Windows 7 HDD Partition ?

johnny quid

Well-Known Member
Hi folk,
Bought an Acer 6530G in '08, it came with Vista ^o) Pre-installed on C:\ and D:\ was for backup/data etc...
However i now have W7 Utl on C and W8CP on D and all is well..

But i would like to know: If the hidden partition named PQ_SERVICE only gets used with a set of Recovery DVDs i made with Acer Recovery Manager of Vista when it was virgin!
And if i delete this partition i will no longer be able to use the virgin Vista DVDs..?

As i don't see any other use for it.



Regards J.Quid
 
It depends... Are your Vista DVDs marked "Acer only"? If they are, they may not want to work with other brands. The PQ_SERVICE partition is a recovery partition, and works only with Vista. Since you don't have Vista anymore, there shouldn't be any problems with deleting or re-partitioning. Other than we never really know what Windows has written... If Windows 7 and 8 have written something in that partition, well, Heaven only knows.

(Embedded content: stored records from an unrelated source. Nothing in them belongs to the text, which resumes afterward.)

-- ==== Sys2Proof/Safety.lean ====
section
/-! DEFINITION. What the statements are said in: the invariant of the machine, the conditions under
which a stream serves a command, and the compressed file, its codes and its walk written from
30_encoding.md R100 to R106 by positions, without the machine's own functions. -/

namespace Sys2Proof.Machine

/-! The streams. -/

/-- A failure point that lets the first `n` accesses (positions below `n`) succeed. -/
def allows (failAt : Option Nat) (n : Nat) : Bool :=
  match failAt with
  | none => true
  | some f => decide (n ≤ f)

/-- The source can be read to its end from any position: it is bound and no read up to the one that
answers `EOF`, at position `|src|`, fails (20_memory.md R63). -/
abbrev SourceServes (s : State) : Prop :=
  s.srcBound = true ∧ allows s.srcFailAt (s.src.length + 1) = true

/-- The sink takes `n` more bytes (20_memory.md R65). -/
abbrev SinkTakes (n : Nat) (s : State) : Prop :=
  s.snkBound = true ∧ allows s.snkFailAt (s.snk.length + n) = true

/-- How many more bytes the sink takes before a put fails; nothing where there is no limit
(20_memory.md R64, R65). -/
def sinkRoom (s : State) : Option Nat :=
  if s.snkBound = true then s.snkFailAt.map fun g => g - s.snk.length else some 0

/-- The next `n` puts succeed. -/
abbrev RoomFor (n : Nat) (s : State) : Prop :=
  ∀ g ∈ sinkRoom s, n ≤ g

/-! The invariant. -/

/-- The frequency of entry `i`, 0 past the end. -/
def freqAt (h : List HeapEntry) (i : Nat) : Nat :=
  match h[i]? with
  | none => 0
  | some e => e.freq.toNat

/-- 10_state.md R29: "every parent's key is ≤ both children's keys". -/
abbrev HeapOrdered (h : List HeapEntry) : Prop :=
  ∀ i, i < h.length → 0 < i → freqAt h ((i - 1) / 2) ≤ freqAt h i

/-- 10_state.md R28, R29, 41_priority_queue.md R141. -/
abbrev QueueWf (q : Queue) : Prop :=
  1 ≤ q.cap.toNat ∧ q.cap.toNat ≤ Config.heapDepth ∧ q.entries.length ≤ q.cap.toNat ∧
    HeapOrdered q.entries

/-- A working node at index `i`: a leaf, or a left child and perhaps a right one (10_state.md R32,
R33), all before `i`. -/
def nodeWf (n : WorkNode) (i : Nat) : Bool :=
  n.isLeaf ||
    (n.left != Config.noChild && decide (n.left.toNat < i) &&
      (n.right == Config.noChild || decide (n.right.toNat < i)))

/-- 10_state.md R31, R32, R34. -/
abbrev ArenaWf (a : Arena) : Prop :=
  1 ≤ a.cap.toNat ∧ a.cap.toNat ≤ Config.arenaDepth ∧ a.nodes.length ≤ a.cap.toNat ∧
    ∀ p ∈ a.nodes.zipIdx, nodeWf p.1 p.2 = true

/-- 10_state.md R36, 45_serializer.md R218, R219. -/
abbrev FtreeWf (nodes : List FinalNode) : Prop :=
  Config.minTreeSize ≤ nodes.length ∧ nodes.length ≤ Config.maxNodes ∧
    ∀ n ∈ nodes, childInRange nodes.length n.left = true ∧ childInRange nodes.length n.right = true

/-- 10_state.md R35: no code is longer than the path store. -/
def codesFit (c : CodeTable) : Bool :=
  c.toList.all fun bits => decide (bits.length ≤ Config.maxCodeLen)

/-- What every step keeps. -/
structure State.Inv (s : State) : Prop where
  /-- 10_state.md R23: `result` is 0 until a command has completed. -/
  result_before_done : s.done = false → s.result = .ok
  /-- 60_exceptions.md R253 -/
  result_known : s.result ≠ .error .unknownError
  /-- 40_frequency_table.md R131: `n_distinct` counts the table's symbols, at least one. -/
  ft_wf : ∀ ft ∈ s.ft, 1 ≤ distinctCount ft ∧ s.nDistinct.toNat = distinctCount ft
  /-- 10_state.md R31, R32, R33, R34 -/
  arena_wf : ∀ a ∈ s.arena, ArenaWf a
  /-- 10_state.md R28, R29 -/
  queue_wf : ∀ q ∈ s.pq, QueueWf q
  /-- 10_state.md R25: `root` names a node while `root_valid` is 1. -/
  root_wf : s.rootValid = true → s.root.toNat < arenaLen s
  /-- 10_state.md R25, R35: a code table belongs to a finished tree; no code is longer than the
  path store. -/
  code_wf : ∀ c ∈ s.code, s.rootValid = true ∧ codesFit c = true
  /-- 10_state.md R36, 45_serializer.md R218, R219 -/
  ftree_wf : ∀ nodes ∈ s.ftree, FtreeWf nodes
  /-- 20_memory.md R63: the position never passes the end. -/
  src_pos_le : s.srcPos ≤ s.src.length
  /-- 20_memory.md R65, R67: nothing is in a sink that is not bound. -/
  snk_unbound : s.snkBound = false → s.snk = []
  /-- 20_memory.md R65: the sink never holds more than its failure point lets through. -/
  snk_fits : allows s.snkFailAt s.snk.length = true

/-- No structure is held: what a release leaves (10_state.md R42). -/
abbrev SessionEmpty (s : State) : Prop :=
  ftValid s = false ∧ arenaValid s = false ∧ pqInit s = false ∧ s.rootValid = false ∧
    codeValid s = false ∧ ftreeValid s = false

/-! Counting. -/

/-- The frequency table of a byte list (40_frequency_table.md R130, R131). -/
def countsOf (bs : List Byte) : FreqTable :=
  Vector.ofFn fun i => BitVec.ofNat 32 (bs.count (BitVec.ofNat 8 i.val))

/-- The number of byte values that occur (R131). -/
def distinctOf (bs : List Byte) : Nat :=
  ((List.range 256).filter fun i => bs.contains (BitVec.ofNat 8 i)).length

/-! The compressed file. -/

/-- `n` bytes of a number, least significant first (20_memory.md R70, R72). -/
def littleEndian (n v : Nat) : List Byte :=
  (List.range n).map fun j => BitVec.ofNat 8 (v / 256 ^ j)

/-- 30_encoding.md R104: the array index of record number `k` of `t` records. -/
def recordIndex (t k : Nat) : Nat :=
  if k = 0 then t - 1 else k - 1

/-- 30_encoding.md R103: a node's five bytes; nothing for no node. -/
def recordOf (n : Option FinalNode) : List Byte :=
  match n with
  | none => []
  | some n => n.sym :: (littleEndian 2 n.left.toNat ++ littleEndian 2 n.right.toNat)

/-- 30_encoding.md R100: header and node records of a tree given by its node array. -/
def fileHead (totalChars : Nat) (nodes : List FinalNode) : List Byte :=
  littleEndian 4 totalChars ++ littleEndian 2 nodes.length ++
    (List.range nodes.length).flatMap fun k => recordOf nodes[recordIndex nodes.length k]?

/-- 30_encoding.md R106: byte `j` holds bits `8j` to `8j+7` of the string, bit `8j` in bit 7, with
zeros past the end. -/
def packedByte (bits : List Bool) (j : Nat) : Byte :=
  BitVec.ofNat 8 ((List.range 8).foldl (fun v k => 2 * v + (bits.getD (8 * j + k) false).toNat) 0)

/-- 30_encoding.md R106: the payload, `ceil(|P| / 8)` bytes. -/
def packed (bits : List Bool) : List Byte :=
  (List.range ((bits.length + 7) / 8)).map (packedByte bits)

/-- The bits of a byte list, most significant first in each byte (20_memory.md R71). -/
def bitString (bs : List Byte) : List Bool :=
  bs.flatMap fun b => (List.range 8).map fun k => b.getLsbD (7 - k)

/-! Trees. -/

/-- The final form of an arena's nodes (45_serializer.md R210). -/
def finalsOf (a : Arena) : List FinalNode :=
  a.nodes.map fun n => { sym := n.sym, left := n.left, right := n.right }

/-- The node a string of steps leads to, 0 left and 1 right (30_encoding.md R105); nothing where a
child is missing. -/
def follow (nodes : List FinalNode) : Nat → List Bool → Option FinalNode
  | i, [] => nodes[i]?
  | i, b :: bs =>
    match nodes[i]? with
    | none => none
    | some n =>
      let c := if b then n.right else n.left
      if c = Config.noChild then none else follow nodes c.toNat bs

/-- The symbol at the end of a path of at least one step, if it ends at a leaf. -/
def leafSym (nodes : List FinalNode) (root : Nat) (path : List Bool) : Option Byte :=
  match path, follow nodes root path with
  | _ :: _, some n => if n.isLeaf then some n.sym else none
  | _, _ => none

/-- Where a walk of `BU_UNPACK` stands that has taken the steps `path` since the root and not yet
reached a leaf (44_bit_packer_unpacker.md R196); nothing if a child is missing or a leaf ends it. -/
def midway (nodes : List FinalNode) (root : Nat) (path : List Bool) : Option FinalNode :=
  match follow nodes root path with
  | none => none
  | some n => if path.isEmpty || !n.isLeaf then some n else none

/-- The index a string of steps leads to; nothing where a child is missing. -/
def reach (nodes : List FinalNode) : Nat → List Bool → Option Nat
  | i, [] => if i < nodes.length then some i else none
  | i, b :: bs =>
    match nodes[i]? with
    | none => none
    | some n =>
      let c := if b then n.right else n.left
      if c = Config.noChild then none else reach nodes c.toNat bs

/-- A path each of whose nodes a left-before-right traversal with marks enters along the path itself
(43_code_generator.md R183): no node after a step to the right can be reached by going left there. -/
abbrev FirstReached (nodes : List FinalNode) (root : Nat) (path : List Bool) : Prop :=
  reach nodes root path ≠ none ∧
    ∀ before after rest other : List Bool, path = before ++ true :: after ++ rest →
      reach nodes root (before ++ false :: other) ≠ none →
      reach nodes root (before ++ false :: other) ≠ reach nodes root (before ++ true :: after)

/-- The heights of an array's nodes when children come before their parents. -/
def heights (nodes : List WorkNode) : List Nat :=
  nodes.foldl (fun hs n => hs ++ [if n.isLeaf then 0
    else 1 + max (hs.getD n.left.toNat 0) (hs.getD n.right.toNat 0)]) []

/-- The nodes with the traversal's mark left out. -/
def unmarked (nodes : List WorkNode) : List WorkNode :=
  nodes.map fun n => { n with visited := false }

/-! Merging. -/

/-- 42_tree_builder.md R163 to R165: the state after a merge of the entries `x` and `y`, in this
order, which left the heap `h`. -/
def merged (s : State) (a : Arena) (q : Queue) (x y : HeapEntry) (h : List HeapEntry) : State :=
  let f := BitVec.ofNat 32 (x.freq.toNat + y.freq.toNat)
  { s with
    arena := some {
      nodes := a.nodes ++ [{ freq := f, sym := 0x00, left := BitVec.ofNat 16 x.idx.toNat,
                             right := BitVec.ofNat 16 y.idx.toNat, visited := false }],
      cap := if a.nodes.length = a.cap.toNat then BitVec.ofNat 10 (2 * a.cap.toNat) else a.cap },
    pq := some { q with
      entries := heapPush h { idx := BitVec.ofNat 10 a.nodes.length, freq := f } } }

/-- R165: can the entries `x` and `y` be merged, with a place for the new node? -/
def mergeable (a : Arena) (x y : HeapEntry) : Bool :=
  decide (x.idx.toNat < a.nodes.length) && decide (y.idx.toNat < a.nodes.length) &&
    decide (x.freq.toNat + y.freq.toNat < Config.freqBound) &&
    (decide (a.nodes.length < a.cap.toNat) ||
      (decide (a.nodes.length = a.cap.toNat) &&
        decide (2 * a.cap.toNat ≤ Config.arenaDepth)))

/-- One merge of the two entries that two removals of the minimum give (41_priority_queue.md R146,
R147), if there are two, the queue is within its capacity, and they can be merged. -/
def mergeOnce (s : State) : Option State :=
  match s.arena, s.pq with
  | some a, some q =>
    match heapPop q.entries with
    | none => none
    | some (x, h) =>
      match heapPop h with
      | none => none
      | some (y, h') =>
        if decide (q.entries.length ≤ q.cap.toNat) && mergeable a x y then
          some (merged s a q x y h')
        else none
  | _, _ => none

/-- That many merges in turn. -/
def mergeTimes : Nat → State → Option State
  | 0, s => some s
  | k + 1, s =>
    match mergeOnce s with
    | none => none
    | some t => mergeTimes k t

/-! Which command writes what (20_memory.md R68, 10_state.md R23, R24, R25). `COMPRESS` and
`DECOMPRESS` write what their stages write, and they and `RELEASE` clear the flags. -/

/-- A command that ends or starts with a release. -/
def releases : Instr → Bool
  | .compress | .decompress | .release => true
  | .ftCount | .pqInit _ | .pqInsert _ _ | .pqExtract2 | .tbLeaves | .tbBuild | .cgGen | .bpPack
  | .buUnpack | .serWrite | .serRead => false

/-- Writers of the queue. -/
def writesQueue : Instr → Bool
  | .pqInit _ | .pqInsert _ _ | .pqExtract2 | .tbLeaves | .tbBuild => true
  | .compress | .decompress | .release | .ftCount | .cgGen | .bpPack | .buUnpack | .serWrite
  | .serRead => false

/-- Writers of the working tree (`CG_GEN` writes its marks). -/
def writesArena : Instr → Bool
  | .tbLeaves | .tbBuild | .cgGen => true
  | .compress | .decompress | .release | .ftCount | .pqInit _ | .pqInsert _ _ | .pqExtract2
  | .bpPack | .buUnpack | .serWrite | .serRead => false

/-- Commands that move the source position. -/
def readsSource : Instr → Bool
  | .compress | .decompress | .ftCount | .bpPack | .buUnpack | .serRead => true
  | .release | .pqInit _ | .pqInsert _ _ | .pqExtract2 | .tbLeaves | .tbBuild | .cgGen
  | .serWrite => false

/-- Component commands that append to the sink. -/
def appendsToSink : Instr → Bool
  | .bpPack | .buUnpack | .serWrite => true
  | .compress | .decompress | .release | .ftCount | .pqInit _ | .pqInsert _ _ | .pqExtract2
  | .tbLeaves | .tbBuild | .cgGen | .serRead => false

/-! Sequences of commands. -/

/-- The host issues the commands in turn and stops after the first result that is not `OK`
(46_top_level.md R231). -/
def issueAll : List Instr → State → Out
  | [], s => .next s
  | i :: is, s =>
    match exec i s with
    | .next t => if t.result = .ok then issueAll is t else .next t
    | .fault f => .fault f
    | .refused r => .refused r

end Sys2Proof.Machine
end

As a man who recently lost nearly 200Gb, years of work included, due to ...eh... complications, I would suggest you leave that partition alone. Unless you have a "must need" for the space - it's probably 3Gb or something? Don't fix that which isn't broken,
might be a good rule here.

Cheers. :)
 
The hidden partition contains an installable copy of your operating system and drivers and may be booted into to recover your laptop completely to factory settings which will result in complete loss of any user data files and settings. You would need it in the case of any serious problem which required you to get your system wiped. It would also be needed in the case of a complete ard drive failure - the problem then is that it is stored on the hard drive which has failed. It is for this reason that yo are provided with a utility to burn the recovery image to a dvd which you can then use to set up a brand new hard drive. Having burned te dvd you could remove the hidden partition and use the freed up space as I have done but I would first try booting from your recovery dvd (but don't run the recovery of course!) to make sure it is going to work in the event you need it. I would also make a second copy of the recovery dvd and keep it in a separate place from the first one - I'm a great believer in Sod's law!
 
This recovery partition is now useless. By installing W7 into the original Vista partition you lost the original bootmgr and the BCD to load from the recovery partition. You might as well use the space for something else.
 
This recovery partition is now useless. By installing W7 into the original Vista partition you lost the original bootmgr and the BCD to load from the recovery partition. You might as well use the space for something else.
This is not the case with the recovery partitions I have had experience with.

Sure you lose the option to boot the partition while the PC is loading but marking the recovery partition active has always loaded the recovery partition for me. If I remember correctly when the recovery partition has to create the OS partition the MBR is re-written (I could be mistaken though).
 
This is not the case with the recovery partitions I have had experience with.

Sure you lose the option to boot the partition while the PC is loading but marking the recovery partition active has always loaded the recovery partition for me. If I remember correctly when the recovery partition has to create the OS partition the MBR is re-written (I could be mistaken though).

True - the recovery partition may still be accessed in this way but in any event make sure you have at least two copies of the recovery dvd before reassigning the disk space.
 
Your scheme would work on e.g. a Dell system where the bootmgr is very often placed on the Recovery Partition. But on a system where the bootmgr is located on the C partition, I fail to see how you can boot once that partition is wiped out - even if you activate the Recovery Partition.
 
Your scheme would work on e.g. a Dell system where the bootmgr is very often placed on the Recovery Partition.
Holds true for HP's and eMachines as well. I did leave the door open for machines that are configured differently.

Can you verify the facts with Acer PC's, I believe that is the question in this case? The only reason I even spoke up was because of the statement about the recovery partition (leaving the door open to insinuation of any system) was rendered useless the moment the MBR was erased.
 
The information in PQ_SERVICE is apt, if it has a true goal - and since we don't really know what has happened, we cannot determine whether it's good for anything or not. Can we?

I still suggest to leave it alone. May come a day you find it usable? What's a few gigabytes... in these days? Take the secure before the insecure.